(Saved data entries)
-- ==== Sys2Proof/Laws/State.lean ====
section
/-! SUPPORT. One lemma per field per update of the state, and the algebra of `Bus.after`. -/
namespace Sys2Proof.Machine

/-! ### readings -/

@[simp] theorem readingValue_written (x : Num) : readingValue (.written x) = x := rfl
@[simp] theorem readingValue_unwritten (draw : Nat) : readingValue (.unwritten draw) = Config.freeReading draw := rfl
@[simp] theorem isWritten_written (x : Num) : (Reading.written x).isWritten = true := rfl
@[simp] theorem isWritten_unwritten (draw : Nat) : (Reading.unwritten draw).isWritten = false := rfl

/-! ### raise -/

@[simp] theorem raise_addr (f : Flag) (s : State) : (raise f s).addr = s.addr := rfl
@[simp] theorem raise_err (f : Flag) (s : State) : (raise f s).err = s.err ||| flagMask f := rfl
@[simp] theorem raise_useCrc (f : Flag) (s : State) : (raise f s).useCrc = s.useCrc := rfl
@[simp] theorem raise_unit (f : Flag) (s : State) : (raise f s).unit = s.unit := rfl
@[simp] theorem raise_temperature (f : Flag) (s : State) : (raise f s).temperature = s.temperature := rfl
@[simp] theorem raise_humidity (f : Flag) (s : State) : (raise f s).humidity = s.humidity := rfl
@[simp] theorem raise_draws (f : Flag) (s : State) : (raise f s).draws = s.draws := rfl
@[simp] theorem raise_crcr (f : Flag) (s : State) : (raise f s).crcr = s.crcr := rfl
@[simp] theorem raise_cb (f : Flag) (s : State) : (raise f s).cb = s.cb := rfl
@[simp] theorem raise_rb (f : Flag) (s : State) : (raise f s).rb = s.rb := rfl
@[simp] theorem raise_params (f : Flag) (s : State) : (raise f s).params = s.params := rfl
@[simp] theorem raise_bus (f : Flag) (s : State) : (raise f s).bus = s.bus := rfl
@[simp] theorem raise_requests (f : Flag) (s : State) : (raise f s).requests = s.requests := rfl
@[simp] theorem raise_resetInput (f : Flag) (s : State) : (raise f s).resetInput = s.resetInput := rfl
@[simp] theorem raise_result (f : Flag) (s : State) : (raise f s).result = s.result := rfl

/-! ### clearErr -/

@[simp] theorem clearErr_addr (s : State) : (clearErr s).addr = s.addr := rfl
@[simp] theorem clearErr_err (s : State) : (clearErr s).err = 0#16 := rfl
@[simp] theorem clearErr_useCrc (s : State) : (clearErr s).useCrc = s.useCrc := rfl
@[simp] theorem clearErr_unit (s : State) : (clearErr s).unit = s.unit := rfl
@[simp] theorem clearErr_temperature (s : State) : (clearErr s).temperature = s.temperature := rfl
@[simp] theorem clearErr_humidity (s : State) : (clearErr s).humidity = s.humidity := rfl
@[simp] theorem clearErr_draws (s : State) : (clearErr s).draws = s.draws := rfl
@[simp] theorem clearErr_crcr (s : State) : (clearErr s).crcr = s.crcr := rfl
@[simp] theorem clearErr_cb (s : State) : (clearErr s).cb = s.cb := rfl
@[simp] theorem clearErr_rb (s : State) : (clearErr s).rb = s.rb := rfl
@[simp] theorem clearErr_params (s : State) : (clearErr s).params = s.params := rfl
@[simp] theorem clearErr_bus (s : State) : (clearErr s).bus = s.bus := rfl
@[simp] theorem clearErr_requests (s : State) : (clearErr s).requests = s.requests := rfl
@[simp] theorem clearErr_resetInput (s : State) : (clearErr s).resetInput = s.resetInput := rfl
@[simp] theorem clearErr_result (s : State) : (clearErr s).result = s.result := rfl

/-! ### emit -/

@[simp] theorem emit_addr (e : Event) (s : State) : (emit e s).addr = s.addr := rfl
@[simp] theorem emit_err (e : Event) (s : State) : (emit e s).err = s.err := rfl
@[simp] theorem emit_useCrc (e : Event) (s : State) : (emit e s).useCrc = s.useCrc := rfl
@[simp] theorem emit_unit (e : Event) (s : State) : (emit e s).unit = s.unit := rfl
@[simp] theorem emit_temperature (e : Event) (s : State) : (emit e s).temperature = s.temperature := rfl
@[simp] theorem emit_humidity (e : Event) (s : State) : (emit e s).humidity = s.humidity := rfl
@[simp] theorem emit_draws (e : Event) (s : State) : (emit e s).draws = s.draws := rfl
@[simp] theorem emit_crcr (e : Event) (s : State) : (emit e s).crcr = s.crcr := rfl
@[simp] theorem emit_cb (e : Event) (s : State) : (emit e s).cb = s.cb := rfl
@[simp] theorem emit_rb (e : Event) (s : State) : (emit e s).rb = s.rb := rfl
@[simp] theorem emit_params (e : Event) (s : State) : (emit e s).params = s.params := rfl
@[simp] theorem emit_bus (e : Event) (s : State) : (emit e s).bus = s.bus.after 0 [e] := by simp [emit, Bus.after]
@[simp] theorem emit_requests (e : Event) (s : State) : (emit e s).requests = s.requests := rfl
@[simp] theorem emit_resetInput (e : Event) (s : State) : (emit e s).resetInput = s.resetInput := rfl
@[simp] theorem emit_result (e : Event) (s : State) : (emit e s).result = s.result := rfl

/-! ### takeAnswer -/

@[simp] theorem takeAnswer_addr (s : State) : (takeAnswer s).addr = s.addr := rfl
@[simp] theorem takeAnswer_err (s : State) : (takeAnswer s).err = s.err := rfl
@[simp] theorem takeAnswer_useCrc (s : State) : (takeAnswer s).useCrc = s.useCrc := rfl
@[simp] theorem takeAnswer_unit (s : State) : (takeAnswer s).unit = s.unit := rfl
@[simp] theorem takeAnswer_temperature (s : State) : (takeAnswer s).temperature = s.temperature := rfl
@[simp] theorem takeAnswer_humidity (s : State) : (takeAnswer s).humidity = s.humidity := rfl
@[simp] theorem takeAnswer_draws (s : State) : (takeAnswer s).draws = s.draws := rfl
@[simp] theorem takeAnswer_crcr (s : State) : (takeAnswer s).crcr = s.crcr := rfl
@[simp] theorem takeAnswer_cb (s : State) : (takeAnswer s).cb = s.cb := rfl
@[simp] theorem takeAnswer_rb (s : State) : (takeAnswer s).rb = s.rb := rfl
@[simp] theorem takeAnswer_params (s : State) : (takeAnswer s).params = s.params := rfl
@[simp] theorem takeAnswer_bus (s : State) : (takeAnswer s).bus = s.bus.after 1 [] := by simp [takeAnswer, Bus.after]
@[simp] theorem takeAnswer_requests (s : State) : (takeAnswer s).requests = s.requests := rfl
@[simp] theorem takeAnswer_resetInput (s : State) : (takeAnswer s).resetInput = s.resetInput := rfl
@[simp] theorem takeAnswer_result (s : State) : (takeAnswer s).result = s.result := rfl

**Problem details**. Would you please set down the lines from the one with "simp [takeAnswer, Bus.after]" to the end of the data above, exactly and without any other lines?

**Output**.
@[simp] theorem takeAnswer_bus (s : State) : (takeAnswer s).bus = s.bus.after 1 [] := by simp [takeAnswer, Bus.after]
@[simp] theorem takeAnswer_requests (s : State) : (takeAnswer s).requests = s.requests := rfl
@[simp] theorem takeAnswer_resetInput (s : State) : (takeAnswer s).resetInput = s.resetInput := rfl
@[simp] theorem takeAnswer_result (s : State) : (takeAnswer s).result = s.result := rfl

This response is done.